■ **WHAT TO DO**:
One range is to be output from the listing below, exactly as written: the line with "(b.setClock l).ackf = b.ackf := rfl" to the line with "(b.setClock l).err = b.err := rfl", both kept.

-------

-- ==== Sys2Proof/Laws/State.lean ====
section
/-! SUPPORT. One lemma per register per update, true by rfl, so that no later proof unfolds a record update. -/

namespace Sys2Proof.Machine

@[simp] theorem Block.setClock_scl (l : Level) (b : Block) : (b.setClock l).scl = l := rfl
@[simp] theorem Block.setClock_sda (l : Level) (b : Block) : (b.setClock l).sda = b.sda := rfl
@[simp] theorem Block.setClock_phase (l : Level) (b : Block) : (b.setClock l).phase = b.phase := rfl
@[simp] theorem Block.setClock_k (l : Level) (b : Block) : (b.setClock l).k = b.k := rfl
@[simp] theorem Block.setClock_op (l : Level) (b : Block) : (b.setClock l).op = b.op := rfl
@[simp] theorem Block.setClock_a (l : Level) (b : Block) : (b.setClock l).a = b.a := rfl
@[simp] theorem Block.setClock_rl (l : Level) (b : Block) : (b.setClock l).rl = b.rl := rfl
@[simp] theorem Block.setClock_dat (l : Level) (b : Block) : (b.setClock l).dat = b.dat := rfl
@[simp] theorem Block.setClock_byteI (l : Level) (b : Block) : (b.setClock l).byteI = b.byteI := rfl
@[simp] theorem Block.setClock_rs (l : Level) (b : Block) : (b.setClock l).rs = b.rs := rfl
@[simp] theorem Block.setClock_shreg (l : Level) (b : Block) : (b.setClock l).shreg = b.shreg := rfl
@[simp] theorem Block.setClock_ackf (l : Level) (b : Block) : (b.setClock l).ackf = b.ackf := rfl
@[simp] theorem Block.setClock_err (l : Level) (b : Block) : (b.setClock l).err = b.err := rfl
@[simp] theorem Block.setClock_ill (l : Level) (b : Block) : (b.setClock l).ill = b.ill := rfl
@[simp] theorem Block.setClock_rspv (l : Level) (b : Block) : (b.setClock l).rspv = b.rspv := rfl
@[simp] theorem Block.setClock_rxdata (l : Level) (b : Block) : (b.setClock l).rxdata = b.rxdata := rfl
@[simp] theorem Block.setClock_pollCnt (l : Level) (b : Block) : (b.setClock l).pollCnt = b.pollCnt := rfl
@[simp] theorem Block.setClock_hbCnt (l : Level) (b : Block) : (b.setClock l).hbCnt = b.hbCnt := rfl

@[simp] theorem Block.setData_scl (l : Level) (b : Block) : (b.setData l).scl = b.scl := rfl
@[simp] theorem Block.setData_sda (l : Level) (b : Block) : (b.setData l).sda = l := rfl
@[simp] theorem Block.setData_phase (l : Level) (b : Block) : (b.setData l).phase = b.phase := rfl
@[simp] theorem Block.setData_k (l : Level) (b : Block) : (b.setData l).k = b.k := rfl
@[simp] theorem Block.setData_op (l : Level) (b : Block) : (b.setData l).op = b.op := rfl
@[simp] theorem Block.setData_a (l : Level) (b : Block) : (b.setData l).a = b.a := rfl
@[simp] theorem Block.setData_rl (l : Level) (b : Block) : (b.setData l).rl = b.rl := rfl
@[simp] theorem Block.setData_dat (l : Level) (b : Block) : (b.setData l).dat = b.dat := rfl
@[simp] theorem Block.setData_byteI (l : Level) (b : Block) : (b.setData l).byteI = b.byteI := rfl
@[simp] theorem Block.setData_rs (l : Level) (b : Block) : (b.setData l).rs = b.rs := rfl
@[simp] theorem Block.setData_shreg (l : Level) (b : Block) : (b.setData l).shreg = b.shreg := rfl
@[simp] theorem Block.setData_ackf (l : Level) (b : Block) : (b.setData l).ackf = b.ackf := rfl
@[simp] theorem Block.setData_err (l : Level) (b : Block) : (b.setData l).err = b.err := rfl
@[simp] theorem Block.setData_ill (l : Level) (b : Block) : (b.setData l).ill = b.ill := rfl
@[simp] theorem Block.setData_rspv (l : Level) (b : Block) : (b.setData l).rspv = b.rspv := rfl
@[simp] theorem Block.setData_rxdata (l : Level) (b : Block) : (b.setData l).rxdata = b.rxdata := rfl
@[simp] theorem Block.setData_pollCnt (l : Level) (b : Block) : (b.setData l).pollCnt = b.pollCnt := rfl
@[simp] theorem Block.setData_hbCnt (l : Level) (b : Block) : (b.setData l).hbCnt = b.hbCnt := rfl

-------

■ **WRITTEN RESPONSE**:
@[simp] theorem Block.setClock_ackf (l : Level) (b : Block) : (b.setClock l).ackf = b.ackf := rfl
@[simp] theorem Block.setClock_err (l : Level) (b : Block) : (b.setClock l).err = b.err := rfl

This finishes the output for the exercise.